I recently received a letter inviting me to attend a community prayer vigil in my community of Cordele, Georgia. I was familiar with the name of one of the three organizers but not the other two.
It was scheduled for 3:00 pm on Sunday, January 14, 2018 at the Cordele community club house. The letter said that it was a prayer for the community and, in particular, the problem of crime in the city.
I will be transparent. I did not know what to expect and a few unfounded thoughts ran through my mind. Was this going to be another one of those “unity” gatherings with prayer tacked on to be sure that something religious was included?
I did not want to promote something just because it was framed as a time for prayer. I decided to go and see for myself. At the very least, I could bow my head and pray silently.
The unfounded thoughts that ran through my mind proved to be just that – unfounded. Not just unfounded, totally false.
The crowd was not very large but it looked to be a fairly good turnout to me. There were maybe three dozen people gathered. There were men and women, boys and girls, black and white. The racial makeup of the crowd was probably 80% black and 20% white.
The prayers were about the community of Cordele, Georgia.
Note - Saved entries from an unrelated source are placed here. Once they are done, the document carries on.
-- ==== Sys2Proof/Machine/Alu.lean ====
section
/-! DEFINITION. Register loads, arithmetic, logic, shifts and RAND (43_register_alu.md). Byte arithmetic wraps modulo 256
(R93). -/

namespace Sys2Proof.Machine

/-- `LD Vx, kk` (R94). -/
def execLdVxKk (x : Reg) (kk : Byte) (s : State) : Host.Outcome State Fault Refusal := retire (s.setV x kk)

/-- `ADD Vx, kk` (R95): no flag (D17). -/
def execAddVxKk (x : Reg) (kk : Byte) (s : State) : Host.Outcome State Fault Refusal :=
  retire (s.setV x (s.getV x + kk))

/-- `LD Vx, Vy` (R96). -/
def execLdVxVy (x y : Reg) (s : State) : Host.Outcome State Fault Refusal := retire (s.setV x (s.getV y))

/-- `OR Vx, Vy` (R97). -/
def execOr (x y : Reg) (s : State) : Host.Outcome State Fault Refusal :=
  retire (s.setV x (s.getV x ||| s.getV y)).logicFlag

/-- `AND Vx, Vy` (R98). -/
def execAnd (x y : Reg) (s : State) : Host.Outcome State Fault Refusal :=
  retire (s.setV x (s.getV x &&& s.getV y)).logicFlag

/-- `XOR Vx, Vy` (R99). -/
def execXor (x y : Reg) (s : State) : Host.Outcome State Fault Refusal :=
  retire (s.setV x (s.getV x ^^^ s.getV y)).logicFlag

/-- `ADD Vx, Vy` (R100). -/
def execAddVxVy (x y : Reg) (s : State) : Host.Outcome State Fault Refusal :=
  let a := s.getV x
  let b := s.getV y
  retire (s.setResultAndFlag x (a + b) (carryOut a b))

/-- `SUB Vx, Vy` (R101). -/
def execSub (x y : Reg) (s : State) : Host.Outcome State Fault Refusal :=
  let a := s.getV x
  let b := s.getV y
  retire (s.setResultAndFlag x (a - b) (noBorrow a b))

/-- `SUBN Vx, Vy` (R102). -/
def execSubn (x y : Reg) (s : State) : Host.Outcome State Fault Refusal :=
  let a := s.getV x
  let b := s.getV y
  retire (s.setResultAndFlag x (b - a) (noBorrow b a))

/-- `SHR Vx, Vy` (R103). -/
def execShr (x y : Reg) (s : State) : Host.Outcome State Fault Refusal :=
  let src := s.shiftSource x y
  retire (s.setResultAndFlag x (src >>> 1) (bitOutRight src))

/-- `SHL Vx, Vy` (R104). -/
def execShl (x y : Reg) (s : State) : Host.Outcome State Fault Refusal :=
  let src := s.shiftSource x y
  retire (s.setResultAndFlag x (src <<< 1) (bitOutLeft src))

/-- Take the draw of this step; the next one is a fresh free value (log entry 4). -/
def State.nextDraw (s : State) : State :=
  { s with draw := Config.freeDraw s.drawCount, drawCount := s.drawCount + 1 }

/-- `RAND Vx, kk` (R105): the draw under the mask. -/
def execRand (x : Reg) (kk : Byte) (s : State) : Host.Outcome State Fault Refusal :=
  retire (s.setV x (s.draw &&& kk)).nextDraw

end Sys2Proof.Machine
end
There was no focus on the West side or East side of town.
The prayers were that crime would be stopped; that families would be strengthened; that there would be jobs for the unemployed; that children would learn and be safe in schools; and that public servants would have wisdom and strength to serve.
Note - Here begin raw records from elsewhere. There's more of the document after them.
/-- R12, R120, R123, R124, R125 (D6, D8, D33): a step faults exactly for one of the causes of R120, and then nothing
differs from the state before it but the record of the fault. -/
def Obligations.FaultsArePreciseAndCaused : Prop :=
  (∀ s t : State, s.halted = false → step s = .next t →
    t.lastStatus = statusUnimplemented ∨ t.lastStatus = statusFault →
    ∃ e, FaultCause s e ∧ Faulted e s.pc s.recordedWord s t) ∧
  (∀ (s : State) (e : Raise), s.halted = false → FaultCause s e →
    ∃ t, step s = .next t ∧ Faulted e s.pc s.recordedWord s t)

/-- R125 (D33): a step that does not fault leaves the fault record and the halt latch as they were, and only a waiting
`LD Vx, K` ends with WaitKey. -/
def Obligations.CleanStepKeepsFaultRecord : Prop :=
  ∀ s t : State, s.halted = false → step s = .next t →
    t.lastStatus = statusOk ∨ t.lastStatus = statusWaitKey →
    SameFaultRecord s t ∧
    (t.lastStatus = statusWaitKey → s.keys = 0 ∧ (∃ x, s.nextInstr = .ldVxK x) ∧
      t = { s with lastStatus := statusWaitKey })

/-- R77 (derived there): a step after an Unimplemented step returns Unimplemented again and changes nothing, with
ticks and key writes between them too. -/
def Obligations.UnimplementedStepRepeats : Prop :=
  ∀ s t : State, s.halted = false → step s = .next t → t.lastStatus = statusUnimplemented →
    step t = .next t ∧ t.stepResult = .unimplemented s.pc s.fetchWord ∧
    (∀ k : BitVec 16, step (setKeys k t) = .next (setKeys k t)) ∧ step (tick t) = .next (tick t)

/-- R83 (D37): from a parked state every step returns Ok and changes nothing but `last_status`, and the next state is
parked. -/
def Obligations.ParkedStateIsFixed : Prop :=
  ∀ s : State, s.Parked → step s = .next { s with lastStatus := statusOk } ∧ State.Parked { s with lastStatus := statusOk }

/-- R81: only RAND reads the draw: with another draw, every other step does the same. Ticks reach a step only through DT
and ST. -/
def Obligations.OnlyRandReadsTheDraw : Prop :=
  (∀ (s : State) (r : Byte), (s.Runs → ∀ x kk, s.nextInstr ≠ .rand x kk) →
    step { s with draw := r } = mapNext (fun t => { t with draw := r }) (step s)) ∧
  (∀ (s : State) (n : Nat),
    step (Nat.repeat tick n s) = step { s with dt := (Nat.repeat tick n s).dt, st := (Nat.repeat tick n s).st })

/-- R17 (derived there): the V registers a step changes are among those of R17's table for its instruction, and VF is
left 0 or 1 by every instruction that writes it as a flag (R16). -/
def Obligations.RegistersWrittenOnlyByTable : Prop :=
  ∀ s t : State, s.Runs → step s = .next t →
    (∀ r : Reg, t.getV r ≠ s.getV r → mayWriteReg s.cfg s.nextInstr r) ∧
    (t.lastStatus = statusOk →
      (∃ x y, s.nextInstr = .addVxVy x y ∨ s.nextInstr = .subVxVy x y ∨ s.nextInstr = .subnVxVy x y ∨
        s.nextInstr = .shrVxVy x y ∨ s.nextInstr = .shlVxVy x y ∨ ∃ n, s.nextInstr = .drw x y n) →
      t.getV vF = 0 ∨ t.getV vF = 1)

/-- R22, R23, R25, R26, R27, R34: whatever a step changes beyond V registers, PC and the status registers, it is an
instruction the spec names that changes it; keys and parameters never change. -/
def Obligations.StateWrittenOnlyByNamedInstructions : Prop :=
  ∀ s t : State, s.Runs → step s = .next t →
    (t.i ≠ s.i → mayWriteIndex s.cfg s.nextInstr) ∧
    (t.sp ≠ s.sp → (∃ nnn, s.nextInstr = .call nnn) ∨ s.nextInstr = .ret) ∧
    (∀ k, t.stackSlot k ≠ s.stackSlot k → k.val = s.sp.toNat ∧ ∃ nnn, s.nextInstr = .call nnn) ∧
    (t.dt ≠ s.dt → ∃ x, s.nextInstr = .ldDtVx x) ∧
    (t.st ≠ s.st → ∃ x, s.nextInstr = .ldStVx x) ∧
    (t.fb ≠ s.fb → s.nextInstr = .cls ∨ ∃ x y n, s.nextInstr = .drw x y n) ∧
    (∀ a, t.readByte a ≠ s.readByte a → ∃ x, s.nextInstr = .ldBcdVx x ∨ s.nextInstr = .ldIVx x) ∧
    t.keys = s.keys ∧ t.cfg = s.cfg

/-- Every instruction answers a next state in every state, but CALL and RET with SP above 16, which R23 rules out:
there the model stops by name (log entry 6, the model's choice). -/
def Obligations.OnlyCallAndRetAboveCapacityStop : Prop :=
  ∀ s : State,
    (16 < s.sp.toNat → ∀ nnn, exec (.call nnn) s = .fault (.noSuchStackSlot s.sp)) ∧
    (16 < s.sp.toNat → exec .ret s = .fault (.noSuchStackSlot s.sp)) ∧
    (∀ i : Instr, ((∃ nnn, i = .call nnn) ∨ i = .ret → s.sp.toNat ≤ 16) → ∃ t, exec i s = .next t)

/-! ### The invariant -/

/-- The invariant holds after reset (R33, D9), whatever the parameters that meet R7 and whatever the draws. -/
def Obligations.InvariantHoldsAtReset : Prop :=
  State.reset.Inv ∧ ∀ (c : Config) (r : Byte) (n : Nat), c.wf = true → (State.resetFor c r n).Inv

/-- R21, R23: from every state that meets the invariant, a step answers a next state, and that state meets it. -/
def Obligations.StepKeepsInvariant : Prop :=
  (∀ s t : State, s.Inv → step s = .next t → t.Inv) ∧ (∀ s : State, s.Inv → ∃ t, step s = .next t)

/-- R69, R82: every sequence of host operations, in any interleaving, is answered from every state that meets the
invariant, with one output each, and ends in a state that meets it. -/
def Obligations.HostOperationsKeepInvariant : Prop :=
  ∀ (ops : List HostOp) (s : State), s.Inv →
    ∃ replies t, hostOps ops s = .next (replies, t) ∧ replies.length = ops.length ∧ t.Inv

/-! ### Memory (20_memory.md) -/

/-- R35, and R11 and R43 for the read-back: a byte access above 0xFFF raises MemOutOfBounds with its address, a fatal fault,
a read as a write; below, a store is read back and leaves every other byte alone. That the accesses at 0x000..0x1FF succeed
is the spec's choice D13 (log entry 23). -/
def Obligations.ByteAccessIsBoundsChecked : Prop :=
  ∀ (s : State) (a : Nat) (b : Byte), Memory.wf s.cfg s.mem = true →
    (0xFFF < a → s.loadByte a = .error (.memOutOfBounds a) ∧ s.storeByte a b = .error (.memOutOfBounds a) ∧
      (Raise.memOutOfBounds a).fatal = true) ∧
    (a ≤ 0xFFF → s.loadByte a = .ok (s.readByte a) ∧ ∃ t, s.storeByte a b = .ok t ∧ t.loadByte a = .ok b ∧
      ∀ k, k ≠ a → t.readByte k = s.readByte k)

/-! ### Control transfer (41_control_flow.md) -/

/-- R84 (D5, log entry 15): SYS raises Unimplemented; nothing changes but the record. -/
def Obligations.SysRaisesUnimplemented : Prop :=
  ∀ (nnn : Addr) (s : State), ∃ t, exec (.sys nnn) s = .next t ∧
    Faulted .unimplemented (s.pc - 2) (0x0#4 ++ nnn) { s with pc := s.pc - 2 } t ∧
    t.stepResult = .unimplemented (s.pc - 2) (0x0#4 ++ nnn)

/-- R76 (D4, D6, D33): RAW raises Unimplemented with its address and word; the fetch's write of PC is discarded and
`halted` is not set. -/
def Obligations.RawRaisesUnimplemented : Prop :=
  ∀ (w : Word) (s : State), ∃ t, exec (.raw w) s = .next t ∧
    Faulted .unimplemented (s.pc - 2) w { s with pc := s.pc - 2 } t ∧
    t.stepResult = .unimplemented (s.pc - 2) w ∧ t.halted = s.halted ∧ t.pc + 2 = s.pc

/-- R85 (bit pattern D3, effect log entry 14; R70 and R120 for the result, D8, D32): JP writes nnn to PC and nothing
else; an odd or low target faults at the next fetch. -/
def Obligations.JumpLoadsAddress : Prop :=
  ∀ nnn : Addr, decode (0x1#4 ++ nnn) = .jp nnn ∧
    ∀ s : State, ∃ t, exec (.jp nnn) s = .next t ∧ t.pc.toNat = nnn.toNat ∧ t.lastStatus = statusOk ∧ WritesOnlyPc s t ∧
      (s.halted = false → nnn.toNat % 2 = 1 ∨ nnn.toNat < 0x200 →
        ∃ u, step t = .next u ∧ u.stepResult = .fatalFault 2 (nnn.setWidth 16))

/-- R86 (bit pattern D3, the pushed address log entry 14; the record of the fault is R125's, D6, D33): CALL pushes the
address after it and jumps; with 16 entries it overflows, pushes nothing and PC stays. -/
def Obligations.CallPushesReturnAddress : Prop :=
  ∀ nnn : Addr, decode (0x2#4 ++ nnn) = .call nnn ∧ ∀ s : State,
    (s.sp.toNat < 16 → ∃ t, exec (.call nnn) s = .next t ∧
      (∀ k, t.stackSlot k = if k.val = s.sp.toNat then s.pc else s.stackSlot k) ∧
      t.sp.toNat = s.sp.toNat + 1 ∧ t.pc.toNat = nnn.toNat ∧ t.lastStatus = statusOk ∧
      SameRegsBut [] s t ∧ t.i = s.i ∧ SameMemory s t ∧ SameTimers s t ∧ SameDisplay s t ∧ SameFaultRecord s t ∧
      SameKeysAndParameters s t ∧ SameDraws s t) ∧
    (s.sp.toNat = 16 → ∃ t, exec (.call nnn) s = .next t ∧
      Faulted (.stackOverflow 16) (s.pc - 2) (0x2#4 ++ nnn) { s with pc := s.pc - 2 } t)

/-- R87 (bit pattern D3; the record of the fault is R125's, D6, D33): RET jumps to the top entry and takes it off, the
slot keeping its value; on an empty stack it underflows. -/
def Obligations.RetPopsReturnAddress : Prop :=
  decode 0x00EE = .ret ∧ ∀ s : State,
    (∀ k : Fin 16, s.sp.toNat = k.val + 1 → ∃ t, exec .ret s = .next t ∧
      t.pc = s.stackSlot k ∧ t.sp.toNat = k.val ∧ (∀ j, t.stackSlot j = s.stackSlot j) ∧ t.lastStatus = statusOk ∧
      SameRegsBut [] s t ∧ t.i = s.i ∧ SameMemory s t ∧ SameTimers s t ∧ SameDisplay s t ∧ SameFaultRecord s t ∧
      SameKeysAndParameters s t ∧ SameDraws s t) ∧
    (s.sp.toNat = 0 → ∃ t, exec .ret s = .next t ∧
      Faulted (.stackUnderflow 0) (s.pc - 2) 0x00EE { s with pc := s.pc - 2 } t)

/-- R88 (D3): JP V0 adds V0 to nnn without reduction, and writes nothing else. -/
def Obligations.JumpV0AddsOffset : Prop :=
  ∀ nnn : Addr, decode (0xB#4 ++ nnn) = .jpV0 nnn ∧ ∀ s : State, ∃ t, exec (.jpV0 nnn) s = .next t ∧
    t.pc.toNat = nnn.toNat + (s.getV 0).toNat ∧ t.pc.toNat ≤ 0x10FE ∧ t.lastStatus = statusOk ∧ WritesOnlyPc s t

/-! ### Skips (42_skips.md) -/

/-- R89, R90 (bit patterns D3, conditions log entry 14): SE and SNE with a byte add 2 to PC exactly when Vx is, or is
not, the byte, and write nothing else. -/
def Obligations.ByteSkipsCompareRegister : Prop :=
  ∀ (x : Reg) (kk : Byte),
    decode (0x3#4 ++ nibbleBits x ++ kk) = .seVxKk x kk ∧ decode (0x4#4 ++ nibbleBits x ++ kk) = .sneVxKk x kk ∧
    ∀ s : State,
      (∃ t, exec (.seVxKk x kk) s = .next t ∧ t.pc = (if s.getV x = kk then s.pc + 2 else s.pc) ∧
        t.lastStatus = statusOk ∧ WritesOnlyPc s t) ∧
      (∃ t, exec (.sneVxKk x kk) s = .next t ∧ t.pc = (if s.getV x = kk then s.pc else s.pc + 2) ∧
        t.lastStatus = statusOk ∧ WritesOnlyPc s t)

/-- R91, R92 (bit patterns D3, conditions log entry 14): SE and SNE with a register; with x = y the one always skips
and the other never; a nonzero last nibble is RAW. -/
def Obligations.RegisterSkipsCompareRegisters : Prop :=
  ∀ x y : Reg,
    decode (0x5#4 ++ nibbleBits x ++ nibbleBits y ++ (0x0 : BitVec 4)) = .seVxVy x y ∧
    decode (0x9#4 ++ nibbleBits x ++ nibbleBits y ++ (0x0 : BitVec 4)) = .sneVxVy x y ∧
    (∀ n : BitVec 4, n ≠ 0 →
      decode (0x5#4 ++ nibbleBits x ++ nibbleBits y ++ n) = .raw (0x5#4 ++ nibbleBits x ++ nibbleBits y ++ n) ∧
      decode (0x9#4 ++ nibbleBits x ++ nibbleBits y ++ n) = .raw (0x9#4 ++ nibbleBits x ++ nibbleBits y ++ n)) ∧
    ∀ s : State,
      (∃ t, exec (.seVxVy x y) s = .next t ∧ t.pc = (if s.getV x = s.getV y then s.pc + 2 else s.pc) ∧
        (x = y → t.pc = s.pc + 2) ∧ t.lastStatus = statusOk ∧ WritesOnlyPc s t) ∧
      (∃ t, exec (.sneVxVy x y) s = .next t ∧ t.pc = (if s.getV x = s.getV y then s.pc else s.pc + 2) ∧
        (x = y → t.pc = s.pc) ∧ t.lastStatus = statusOk ∧ WritesOnlyPc s t)

/-! ### Registers and arithmetic (43_register_alu.md) -/

/-- R94, R96 (bit patterns D3, effects log entry 14): LD of a byte and of a register write Vx and nothing else, no flag. -/
def Obligations.LoadsCopyIntoRegister : Prop :=
  ∀ (x y : Reg) (kk : Byte),
    decode (0x6#4 ++ nibbleBits x ++ kk) = .ldVxKk x kk ∧
    decode (0x8#4 ++ nibbleBits x ++ nibbleBits y ++ (0x0 : BitVec 4)) = .ldVxVy x y ∧
    ∀ s : State,
      (∃ t, exec (.ldVxKk x kk) s = .next t ∧ t.getV x = kk ∧ t.lastStatus = statusOk ∧ WritesOnlyRegs [x] s t) ∧
      (∃ t, exec (.ldVxVy x y) s = .next t ∧ t.getV x = s.getV y ∧ t.lastStatus = statusOk ∧ WritesOnlyRegs [x] s t)

/-- R95 (D3, D17): ADD of a byte wraps modulo 256 and writes no flag. -/
def Obligations.AddByteWrapsWithoutFlag : Prop :=
  ∀ (x : Reg) (kk : Byte) (s : State), decode (0x7#4 ++ nibbleBits x ++ kk) = .addVxKk x kk ∧
    ∃ t, exec (.addVxKk x kk) s = .next t ∧ (t.getV x).toNat = ((s.getV x).toNat + kk.toNat) % 256 ∧
      t.lastStatus = statusOk ∧ WritesOnlyRegs [x] s t

/-- R97, R98, R99 (D3, D18, effects log entry 14): OR, AND and XOR act bit by bit, and write VF only with
LOGIC_RESETS_VF, last and with 0. -/
def Obligations.LogicActsBitwise : Prop :=
  ∀ (x y : Reg) (s : State),
    decode (0x8#4 ++ nibbleBits x ++ nibbleBits y ++ (0x1 : BitVec 4)) = .orVxVy x y ∧
    decode (0x8#4 ++ nibbleBits x ++ nibbleBits y ++ (0x2 : BitVec 4)) = .andVxVy x y ∧
    decode (0x8#4 ++ nibbleBits x ++ nibbleBits y ++ (0x3 : BitVec 4)) = .xorVxVy x y ∧
    ∀ (i : Instr) (f : Bool → Bool → Bool),
      (i = .orVxVy x y ∧ f = or) ∨ (i = .andVxVy x y ∧ f = and) ∨ (i = .xorVxVy x y ∧ f = xor) →
      ∃ t, exec i s = .next t ∧
        (¬(s.cfg.logicResetsVf = true ∧ x = vF) →
          ∀ b : Nat, b < 8 → (t.getV x).getLsbD b = f ((s.getV x).getLsbD b) ((s.getV y).getLsbD b)) ∧
        (s.cfg.logicResetsVf = true → t.getV vF = 0) ∧
        t.lastStatus = statusOk ∧ WritesOnlyRegs (if s.cfg.logicResetsVf then [x, vF] else [x]) s t

/-- R100 (bit pattern D3, the flag last D19): ADD of two registers: the sum modulo 256, then VF the carry; with x = F
the sum is lost. -/
def Obligations.AddSetsCarry : Prop :=
  ∀ (x y : Reg) (s : State),
    decode (0x8#4 ++ nibbleBits x ++ nibbleBits y ++ (0x4 : BitVec 4)) = .addVxVy x y ∧
    ∃ t, exec (.addVxVy x y) s = .next t ∧
      (x ≠ vF → (t.getV x).toNat = ((s.getV x).toNat + (s.getV y).toNat) % 256) ∧
      t.getV vF = (if 255 < (s.getV x).toNat + (s.getV y).toNat then 1 else 0) ∧
      t.lastStatus = statusOk ∧ WritesOnlyRegs [x, vF] s t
What was not talked and prayed about was as significant as what was mentioned. There was no mention of political parties. There was barely a reference to race and that was only in the context of praying for everyone in the community no matter what race. There was no distinction of economic class.
In short, the prayers were about the people of our community. They were prayers that one would hear in churches anywhere in our region. They were heartfelt and humble.
When it was over and I was getting in my car, it dawned on me that something else was never mentioned in that gathering. There would have been nothing wrong had it been mentioned.
On the weekend of Martin Luther King, Jr. holiday, his name was never mentioned. It was because the focus was not on Dr. King, but on The King of Kings. For one hour on a chilly afternoon in the small Southwest Georgia town of Cordele, three dozen citizens of the community humbly gathered and bowed to pray.
Thank you, Joyce Williams Mitchell, Shannon Penny Nipper, Lavater Hall Bass, and the others who responded to a leading. We need to do this again, soon.